BusyBox v1.29.3 () built-in shell (ash)

  _______  _    _  _____   _____   _____   _____
 |__   __|| |  | ||  __ \ |  __ \ |_   _| / ____|
    | |   | |  | || |__) || |__) |  | |  | (___
    | |   | |  | ||  _  / |  _  /   | |   \___ \
    | |   | |__| || | \ \ | | \ \  _| |_  ____) |
    |_|    \____/ |_|  \_\|_|  \_\|_____||_____/



root@turris:~# netmetr
Checking uuid on the control server...
Requesting test config from the control server...
Starting ping test...
ping_1_msec = 17.93
ping_2_msec = 14.60
ping_3_msec = 17.78
ping_4_msec = 17.93
ping_5_msec = 14.93
ping_6_msec = 19.14
ping_7_msec = 16.82
ping_8_msec = 19.61
ping_9_msec = 14.84
ping_10_msec = 17.53
Starting speed test...
==== rmbt v3.11-68-gfe363acb6-dirty ====
connecting...
connected with 3 flow(s) for dl; 3 flow(s) for ul
pretest downlink start... (min 1s)
pretest downlink end.
rtt_tcp_payload start... (11 times)
rtt_tcp_payload end.
downlink test start... (5s)
downlink test end.
pretest uplink start... (min 1s)
pretest uplink end.
uplink test start... (5s)
uplink test end.
disconnecting.
dl_throughput_mbps = 115.128205
ul_throughput_mbps = 11.756293
Exiting.

Exactly what I was expecting based on connectivity parameters from ISP.

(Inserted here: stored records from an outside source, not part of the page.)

-- ==== Sys2Proof/Machine/Ops.lean ====
section
/-! DEFINITION. The named operations over memory, registers and status; raising a fault, the non-fault stops, and
RESET, which is the only return from a sticky stop (60_exceptions.md rules R243, R244, R247). -/

namespace Sys2Proof.Machine

/-! ### Byte sequences -/

/-- The byte a sparse cell list holds at an address; an unlisted address holds 0x00 (log entry 5). -/
def cellsRead : List Host.Cell → Nat → Byte
  | [], _ => 0x00#8
  | (k, v) :: rest, a => if k = a then v else cellsRead rest a

/-- Write one byte, keeping addresses rising and listing no 0x00. -/
def cellsWrite : List Host.Cell → Nat → Byte → List Host.Cell
  | [], a, b => if b = 0x00#8 then [] else [(a, b)]
  | (k, v) :: rest, a, b =>
    if a < k then (if b = 0x00#8 then (k, v) :: rest else (a, b) :: (k, v) :: rest)
    else if a = k then (if b = 0x00#8 then rest else (a, b) :: rest)
    else (k, v) :: cellsWrite rest a b

/-- The canonical form: addresses strictly rising, each below the length, no cell holding what an unlisted address
reads as. -/
abbrev Memory.wf (m : Memory) : Prop :=
  m.cells.Pairwise (fun c d => c.1 < d.1) ∧ ∀ c ∈ m.cells, c.1 < m.len ∧ c.2 ≠ 0x00#8

/-- The byte at an address, for 0 ≤ a < len; no other address exists (R51, R52). -/
def Memory.read (m : Memory) (a : Nat) : Option Byte :=
  if a < m.len then some (cellsRead m.cells a) else none

/-- Put a byte at address `len` and lengthen the sequence by one (R36). -/
def Memory.append (m : Memory) (b : Byte) : Memory where
  cells := cellsWrite m.cells m.len b
  len   := m.len + 1

/-- `HeapGrow(k)`: append k bytes 0x00. The new addresses len to len + k − 1 are zero-filled: no cell at or past the
old length stays listed (R231, R232). -/
def Memory.grow (m : Memory) (k : Nat) : Memory where
  cells := m.cells.filter fun c => c.1 < m.len
  len   := m.len + k

/-- Put a byte at an address, lengthening the sequence to hold it. No step and no command does this: it places a
fetched word (`State.withFetchWord`). -/
def Memory.place (m : Memory) (a : Nat) (b : Byte) : Memory where
  cells := cellsWrite m.cells a b
  len   := max m.len (a + 1)

/-- Place consecutive bytes from an address. -/
def Memory.placeAll (m : Memory) (a : Nat) : List Byte → Memory
  | [] => m
  | b :: rest => (m.place a b).placeAll (a + 1) rest

/-! ### Registers, flag and program counter -/

/-- `x[i]` (R10, R20). -/
def State.getReg (s : State) (i : Fin 32) : Word := s.regs[i]

/-- `x[i] <- v` (R10). No register is hardwired (R20). -/
def State.setReg (s : State) (i : Fin 32) (v : Word) : State := { s with regs := s.regs.set i v }

/-- `pc <- v` (R10). -/
def State.setPc (s : State) (v : Word) : State := { s with pc := v }

/-- `pc <- a + n`, the sequential advance from the opcode byte at a (R24, R128). It never wraps in a state a run
reaches (R25; log entry 10). -/
def State.advance (s : State) (n : Nat) : State := s.setPc (s.pc + BitVec.ofNat 32 n)

/-- `eq <- f` (R26). -/
def State.setEq (s : State) (f : Bool) : State := { s with eq := f }

/-- `rem <- v` (R27). -/
def State.setRem (s : State) (v : Word) : State := { s with rem := v }

/-- Replace the program store. -/
def State.setProg (s : State) (m : Memory) : State := { s with prog := m }

/-- Replace the heap. -/
def State.setHeap (s : State) (m : Memory) : State := { s with heap := m }

/-! ### The status register -/

/-- The code numbers (R242). -/
def stopBits : StopCode → BitVec 4
  | .running => 0#4
  | .halted => 1#4
  | .endOfProgram => 2#4
  | .illegalOpcode => 3#4
  | .truncated => 4#4
  | .regIndex => 5#4
  | .divByZero => 6#4
  | .divOverflow => 7#4
  | .arithOverflow => 8#4
  | .pcOverflow => 9#4
  | .jumpUnderflow => 10#4
  | .heapNegative => 11#4
  | .heapOverflow => 12#4

/-- `status.code`, bits 3:0 (R28). -/
def State.code (s : State) : BitVec 4 := s.status.extractLsb' 0 4

/-- `status.code <- c`; the reserved bits 7:4 are zero (R28; log entry 6). -/
def State.setCode (s : State) (c : StopCode) : State := { s with status := (stopBits c).setWidth 8 }

/-- A stop that only RESET clears: every code but RUNNING and END_OF_PROGRAM (R120, R132; log entry 6 for the
reserved codes 13 to 15). -/
def State.sticky (s : State) : Bool := s.code != stopBits .running && s.code != stopBits .endOfProgram

/-! ### Stops -/

/-- Taking a fault, `raise <Cause>` (R243): the cause goes to `status.code`, pc stays at the faulting opcode byte a
(it held a when the step began), and nothing else is written. No register, mode or mask is saved or changed, and
control goes nowhere (R246). -/
def State.raise (s : State) (c : StopCode) : State := s.setCode c

/-- A fault as the outcome of a meaning: the spec's own fault entry, a next state (log entry 3). -/
def raised (c : StopCode) (s : State) : Result := .next (s.raise c)

/-- The stop of HLT and IGL (R160, R161, R244): pc keeps the fetch advance a + 1, and the code is set. -/
def State.stopAfterOpcode (s : State) (c : StopCode) : State := (s.advance 1).setCode c

/-- END_OF_PROGRAM (R121): only the code changes. -/
def State.stopAtEnd (s : State) : State := s.setCode .endOfProgram

/-- RESET (R35, R270): every piece of state at its reset value; the build's parameters are not state and stay. There
is no return-from-fault instruction; this is the only way on after a sticky stop (R247). -/
def State.afterReset (s : State) : State := { State.reset with build := s.build }

end Sys2Proof.Machine
end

The problem is, that once I’ve run a test from browser connected to my Turris using UTP cable not to be influenced by any WiFi potential issues, download speed was between 20-40Mbps.

The good news is, that I do have a Turris Mox (baseboard and F module for USB disks) as an ordinary client in my network.
The bad side is, that it confirmed the terrible speed limitation:

BusyBox v1.28.4 () built-in shell (ash)

      ______                _         ____  _____
     /_  __/_  ____________(_)____   / __ \/ ___/
      / / / / / / ___/ ___/ / ___/  / / / /\__
     / / / /_/ / /  / /  / (__  )  / /_/ /___/ /
    /_/  \__,_/_/  /_/  /_/____/   \____//____/

 -----------------------------------------------------
 TurrisOS 4.0.5, Turris Mox
 -----------------------------------------------------
root@mox:~# netmetr
Checking uuid on the control server...
Requesting test config from the control server...
Starting ping test...
ping_1_msec = 17.20
ping_2_msec = 43.30
ping_3_msec = 18.20
ping_4_msec = 19.10
ping_5_msec = 17.40
ping_6_msec = 19.20
ping_7_msec = 16.60
ping_8_msec = 21.40
ping_9_msec = 15.40
ping_10_msec = 15.40
Starting speed test...
==== rmbt ac255b554 ====
connecting...
connected with 3 flow(s) for dl; 3 flow(s) for ul
pretest downlink start... (min 1s)
pretest downlink end.
rtt_tcp_payload start... (11 times)
rtt_tcp_payload end.
downlink test start... (5s)
downlink test end.
pretest uplink start... (min 1s)
pretest uplink end.
uplink test start... (5s)
uplink test end.
disconnecting.
dl_throughput_mbps = 23.189040
ul_throughput_mbps = 12.447469
Exiting.

The previously used ISP connection was limited by 20/20 Mbps so I can’t say, whether the problem is new or not, neither I’m able to test higher uplink speed.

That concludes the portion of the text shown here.